START Record excerpts
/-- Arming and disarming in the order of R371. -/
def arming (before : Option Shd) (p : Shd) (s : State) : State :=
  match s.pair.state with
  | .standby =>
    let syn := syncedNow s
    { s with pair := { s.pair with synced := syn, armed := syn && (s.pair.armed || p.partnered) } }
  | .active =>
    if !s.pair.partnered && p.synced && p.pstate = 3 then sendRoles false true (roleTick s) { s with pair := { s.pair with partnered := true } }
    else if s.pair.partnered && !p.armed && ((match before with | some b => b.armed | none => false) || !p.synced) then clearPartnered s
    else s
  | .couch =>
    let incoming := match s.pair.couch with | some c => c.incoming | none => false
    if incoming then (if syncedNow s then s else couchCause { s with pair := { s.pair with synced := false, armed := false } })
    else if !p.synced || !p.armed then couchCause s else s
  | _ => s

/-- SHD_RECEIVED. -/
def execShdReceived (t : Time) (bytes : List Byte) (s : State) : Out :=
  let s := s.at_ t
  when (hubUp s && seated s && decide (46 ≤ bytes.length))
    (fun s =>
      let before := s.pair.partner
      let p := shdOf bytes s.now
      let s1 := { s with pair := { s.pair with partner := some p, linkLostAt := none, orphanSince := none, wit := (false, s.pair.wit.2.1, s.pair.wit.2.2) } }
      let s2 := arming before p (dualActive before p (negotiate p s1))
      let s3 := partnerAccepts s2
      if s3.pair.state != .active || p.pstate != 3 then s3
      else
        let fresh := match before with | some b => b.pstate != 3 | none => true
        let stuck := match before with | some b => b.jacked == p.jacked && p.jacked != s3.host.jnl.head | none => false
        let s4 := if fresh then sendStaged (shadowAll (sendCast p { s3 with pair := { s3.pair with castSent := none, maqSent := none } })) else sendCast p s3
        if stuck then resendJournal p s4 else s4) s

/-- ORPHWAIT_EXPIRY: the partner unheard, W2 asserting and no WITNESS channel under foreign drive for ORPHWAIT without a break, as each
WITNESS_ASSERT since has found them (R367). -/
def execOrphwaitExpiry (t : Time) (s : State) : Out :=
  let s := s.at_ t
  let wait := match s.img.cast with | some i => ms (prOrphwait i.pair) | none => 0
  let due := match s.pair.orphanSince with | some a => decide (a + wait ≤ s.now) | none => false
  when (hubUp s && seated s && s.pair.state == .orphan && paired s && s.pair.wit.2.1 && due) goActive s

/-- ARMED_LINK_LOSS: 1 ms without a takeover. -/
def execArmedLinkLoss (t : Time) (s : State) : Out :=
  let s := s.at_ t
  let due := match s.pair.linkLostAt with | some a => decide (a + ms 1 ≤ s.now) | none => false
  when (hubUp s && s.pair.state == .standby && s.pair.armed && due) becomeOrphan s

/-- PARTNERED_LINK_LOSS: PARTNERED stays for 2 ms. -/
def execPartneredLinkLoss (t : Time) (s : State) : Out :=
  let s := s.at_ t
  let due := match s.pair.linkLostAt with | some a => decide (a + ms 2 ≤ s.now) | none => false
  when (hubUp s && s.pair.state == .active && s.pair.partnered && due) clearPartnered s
END Record excerpts
START Record excerpts
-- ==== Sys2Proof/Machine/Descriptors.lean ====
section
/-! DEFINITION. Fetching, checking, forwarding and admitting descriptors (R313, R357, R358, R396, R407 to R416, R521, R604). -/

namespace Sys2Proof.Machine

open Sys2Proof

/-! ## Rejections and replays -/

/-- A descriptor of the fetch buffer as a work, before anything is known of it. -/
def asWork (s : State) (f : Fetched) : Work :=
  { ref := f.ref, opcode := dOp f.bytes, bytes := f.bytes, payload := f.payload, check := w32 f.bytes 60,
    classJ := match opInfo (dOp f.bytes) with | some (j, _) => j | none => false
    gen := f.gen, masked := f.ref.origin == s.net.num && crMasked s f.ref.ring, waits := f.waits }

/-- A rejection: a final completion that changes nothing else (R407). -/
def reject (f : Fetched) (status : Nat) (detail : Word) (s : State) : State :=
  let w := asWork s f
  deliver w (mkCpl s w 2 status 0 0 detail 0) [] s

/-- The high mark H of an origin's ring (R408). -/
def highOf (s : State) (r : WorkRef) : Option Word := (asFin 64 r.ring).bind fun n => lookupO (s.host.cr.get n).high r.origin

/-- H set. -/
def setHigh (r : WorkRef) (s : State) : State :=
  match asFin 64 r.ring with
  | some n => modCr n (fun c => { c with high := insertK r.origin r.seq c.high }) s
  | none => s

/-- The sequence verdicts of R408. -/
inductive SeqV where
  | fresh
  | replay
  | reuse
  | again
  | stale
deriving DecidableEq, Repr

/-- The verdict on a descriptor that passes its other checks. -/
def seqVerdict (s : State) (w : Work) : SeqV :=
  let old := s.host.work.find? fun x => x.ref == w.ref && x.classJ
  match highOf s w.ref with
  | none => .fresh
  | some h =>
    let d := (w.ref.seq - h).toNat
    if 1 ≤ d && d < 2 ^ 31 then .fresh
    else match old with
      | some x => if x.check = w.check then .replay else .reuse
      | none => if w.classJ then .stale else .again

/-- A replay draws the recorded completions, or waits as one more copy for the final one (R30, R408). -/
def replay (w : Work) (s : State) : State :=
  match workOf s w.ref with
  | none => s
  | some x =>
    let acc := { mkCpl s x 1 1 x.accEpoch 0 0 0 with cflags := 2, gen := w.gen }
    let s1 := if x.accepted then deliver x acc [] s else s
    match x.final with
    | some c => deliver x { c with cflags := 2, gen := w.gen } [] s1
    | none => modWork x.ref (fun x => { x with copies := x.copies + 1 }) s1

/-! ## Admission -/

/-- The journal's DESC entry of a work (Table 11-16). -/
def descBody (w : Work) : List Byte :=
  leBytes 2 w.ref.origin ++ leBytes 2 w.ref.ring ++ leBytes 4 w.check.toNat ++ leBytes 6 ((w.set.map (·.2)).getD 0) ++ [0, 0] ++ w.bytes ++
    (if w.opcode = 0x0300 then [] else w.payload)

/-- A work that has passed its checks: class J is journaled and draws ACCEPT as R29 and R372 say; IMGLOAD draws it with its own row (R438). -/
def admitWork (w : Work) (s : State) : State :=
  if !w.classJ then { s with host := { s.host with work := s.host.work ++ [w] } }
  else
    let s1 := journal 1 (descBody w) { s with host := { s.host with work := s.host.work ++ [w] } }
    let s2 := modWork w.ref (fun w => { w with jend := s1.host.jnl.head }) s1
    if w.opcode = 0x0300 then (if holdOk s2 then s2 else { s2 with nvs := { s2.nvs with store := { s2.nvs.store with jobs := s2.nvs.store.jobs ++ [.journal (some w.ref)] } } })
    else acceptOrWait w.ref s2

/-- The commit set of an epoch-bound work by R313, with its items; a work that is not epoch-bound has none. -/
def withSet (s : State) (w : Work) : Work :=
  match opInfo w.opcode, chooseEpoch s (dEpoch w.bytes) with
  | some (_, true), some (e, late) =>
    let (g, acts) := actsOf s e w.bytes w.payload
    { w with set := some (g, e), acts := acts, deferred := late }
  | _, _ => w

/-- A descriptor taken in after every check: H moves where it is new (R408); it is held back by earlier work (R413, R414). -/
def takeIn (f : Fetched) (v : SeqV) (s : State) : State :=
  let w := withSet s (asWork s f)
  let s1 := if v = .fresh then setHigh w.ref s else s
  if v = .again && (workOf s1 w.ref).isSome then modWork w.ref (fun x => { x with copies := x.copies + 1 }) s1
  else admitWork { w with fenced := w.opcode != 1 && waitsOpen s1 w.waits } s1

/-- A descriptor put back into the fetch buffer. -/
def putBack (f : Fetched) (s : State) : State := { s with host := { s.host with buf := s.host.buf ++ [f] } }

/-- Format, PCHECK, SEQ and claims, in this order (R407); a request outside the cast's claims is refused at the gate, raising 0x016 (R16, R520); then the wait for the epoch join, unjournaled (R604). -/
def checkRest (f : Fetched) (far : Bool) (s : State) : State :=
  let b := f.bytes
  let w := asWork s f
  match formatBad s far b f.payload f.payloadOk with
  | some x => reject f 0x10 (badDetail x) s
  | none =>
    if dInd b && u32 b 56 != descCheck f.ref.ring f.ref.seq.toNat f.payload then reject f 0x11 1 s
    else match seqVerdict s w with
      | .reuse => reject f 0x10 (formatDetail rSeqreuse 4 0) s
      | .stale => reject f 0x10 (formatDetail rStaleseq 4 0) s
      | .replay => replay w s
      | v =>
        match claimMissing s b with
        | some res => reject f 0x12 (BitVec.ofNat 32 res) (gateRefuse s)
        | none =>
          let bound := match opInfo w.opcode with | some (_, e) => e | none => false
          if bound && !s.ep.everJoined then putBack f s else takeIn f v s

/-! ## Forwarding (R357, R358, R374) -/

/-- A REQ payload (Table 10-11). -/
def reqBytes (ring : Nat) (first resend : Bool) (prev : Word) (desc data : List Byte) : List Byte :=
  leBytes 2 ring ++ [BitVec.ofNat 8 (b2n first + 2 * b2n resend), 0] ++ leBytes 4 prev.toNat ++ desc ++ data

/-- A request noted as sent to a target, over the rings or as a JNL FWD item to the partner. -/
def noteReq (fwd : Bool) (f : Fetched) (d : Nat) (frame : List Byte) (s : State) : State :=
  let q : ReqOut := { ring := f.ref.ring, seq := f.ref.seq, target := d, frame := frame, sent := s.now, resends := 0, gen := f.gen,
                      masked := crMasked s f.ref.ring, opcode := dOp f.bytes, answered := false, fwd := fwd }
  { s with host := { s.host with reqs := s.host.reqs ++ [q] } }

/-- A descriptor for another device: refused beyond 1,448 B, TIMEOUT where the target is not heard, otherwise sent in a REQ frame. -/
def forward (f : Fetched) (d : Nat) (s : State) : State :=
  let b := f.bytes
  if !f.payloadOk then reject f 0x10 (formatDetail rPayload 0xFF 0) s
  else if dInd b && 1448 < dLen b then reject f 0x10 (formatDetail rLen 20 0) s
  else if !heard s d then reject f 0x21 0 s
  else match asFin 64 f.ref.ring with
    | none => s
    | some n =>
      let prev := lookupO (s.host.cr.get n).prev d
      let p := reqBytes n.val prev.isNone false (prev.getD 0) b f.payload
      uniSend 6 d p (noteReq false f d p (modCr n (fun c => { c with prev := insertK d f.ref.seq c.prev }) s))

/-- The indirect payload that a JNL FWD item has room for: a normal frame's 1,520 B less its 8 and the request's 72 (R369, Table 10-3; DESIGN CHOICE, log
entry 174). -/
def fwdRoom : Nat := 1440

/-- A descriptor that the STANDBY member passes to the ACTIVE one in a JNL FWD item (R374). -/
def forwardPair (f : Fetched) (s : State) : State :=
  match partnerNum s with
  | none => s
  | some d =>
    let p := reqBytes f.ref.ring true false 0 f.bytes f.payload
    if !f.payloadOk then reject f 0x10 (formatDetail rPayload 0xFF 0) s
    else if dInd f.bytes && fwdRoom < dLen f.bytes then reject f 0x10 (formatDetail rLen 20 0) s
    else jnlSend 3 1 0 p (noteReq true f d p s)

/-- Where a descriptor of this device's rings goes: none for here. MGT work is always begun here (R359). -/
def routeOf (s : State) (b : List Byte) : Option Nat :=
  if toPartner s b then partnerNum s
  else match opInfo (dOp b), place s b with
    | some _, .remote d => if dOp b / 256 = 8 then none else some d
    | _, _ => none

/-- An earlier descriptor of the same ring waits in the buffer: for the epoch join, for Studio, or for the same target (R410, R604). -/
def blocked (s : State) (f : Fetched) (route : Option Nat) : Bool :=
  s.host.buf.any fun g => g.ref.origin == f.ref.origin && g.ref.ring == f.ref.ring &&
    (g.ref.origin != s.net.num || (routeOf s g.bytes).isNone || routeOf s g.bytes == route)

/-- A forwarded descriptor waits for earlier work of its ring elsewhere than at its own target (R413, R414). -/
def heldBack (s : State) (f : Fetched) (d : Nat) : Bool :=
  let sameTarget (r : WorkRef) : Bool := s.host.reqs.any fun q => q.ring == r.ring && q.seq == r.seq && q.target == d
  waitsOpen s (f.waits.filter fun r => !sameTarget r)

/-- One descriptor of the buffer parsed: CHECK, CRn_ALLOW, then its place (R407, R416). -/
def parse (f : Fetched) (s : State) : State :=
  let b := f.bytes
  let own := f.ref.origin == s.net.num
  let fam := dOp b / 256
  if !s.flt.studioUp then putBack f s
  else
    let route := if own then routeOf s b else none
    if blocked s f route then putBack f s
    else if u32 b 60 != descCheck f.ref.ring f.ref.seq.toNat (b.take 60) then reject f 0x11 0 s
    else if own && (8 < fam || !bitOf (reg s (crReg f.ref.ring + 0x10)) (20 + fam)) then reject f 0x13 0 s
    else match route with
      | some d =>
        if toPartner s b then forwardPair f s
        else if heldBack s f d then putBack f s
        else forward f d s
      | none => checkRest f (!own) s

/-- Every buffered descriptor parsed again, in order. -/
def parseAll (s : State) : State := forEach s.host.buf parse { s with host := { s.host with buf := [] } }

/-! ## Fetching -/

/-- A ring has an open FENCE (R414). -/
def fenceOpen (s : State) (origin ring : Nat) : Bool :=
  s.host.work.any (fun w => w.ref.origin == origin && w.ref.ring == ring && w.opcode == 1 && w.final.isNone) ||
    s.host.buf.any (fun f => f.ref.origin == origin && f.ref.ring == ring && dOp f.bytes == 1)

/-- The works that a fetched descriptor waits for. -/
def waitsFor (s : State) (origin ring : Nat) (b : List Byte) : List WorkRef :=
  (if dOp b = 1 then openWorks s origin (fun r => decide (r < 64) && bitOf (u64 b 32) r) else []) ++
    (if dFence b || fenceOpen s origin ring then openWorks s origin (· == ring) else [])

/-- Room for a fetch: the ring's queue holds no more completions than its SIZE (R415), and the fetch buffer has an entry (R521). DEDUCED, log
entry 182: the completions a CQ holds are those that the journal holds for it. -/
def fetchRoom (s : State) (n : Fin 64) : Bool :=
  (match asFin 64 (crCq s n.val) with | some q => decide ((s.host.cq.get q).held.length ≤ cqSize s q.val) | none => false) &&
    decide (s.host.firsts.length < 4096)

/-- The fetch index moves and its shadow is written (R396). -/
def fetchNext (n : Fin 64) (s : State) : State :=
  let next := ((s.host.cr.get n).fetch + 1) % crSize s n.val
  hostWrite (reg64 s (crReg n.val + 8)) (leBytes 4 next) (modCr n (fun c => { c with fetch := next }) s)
END Record excerpts
Which lines run from the one holding "else some d" through the one holding "waitsOpen s (f.waits.filter" in the records above? Repeat them exactly, both included, and nothing more.

    | some _, .remote d => if dOp b / 256 = 8 then none else some d
    | _, _ => none

/-- An earlier descriptor of the same ring waits in the buffer: for the epoch join, for Studio, or for the same target (R410, R604). -/
def blocked (s : State) (f : Fetched) (route : Option Nat) : Bool :=
  s.host.buf.any fun g => g.ref.origin == f.ref.origin && g.ref.ring == f.ref.ring &&
    (g.ref.origin != s.net.num || (routeOf s g.bytes).isNone || routeOf s g.bytes == route)

/-- A forwarded descriptor waits for earlier work of its ring elsewhere than at its own target (R413, R414). -/
def heldBack (s : State) (f : Fetched) (d : Nat) : Bool :=
  let sameTarget (r : WorkRef) : Bool := s.host.reqs.any fun q => q.ring == r.ring && q.seq == r.seq && q.target == d
  waitsOpen s (f.waits.filter fun r => !sameTarget r)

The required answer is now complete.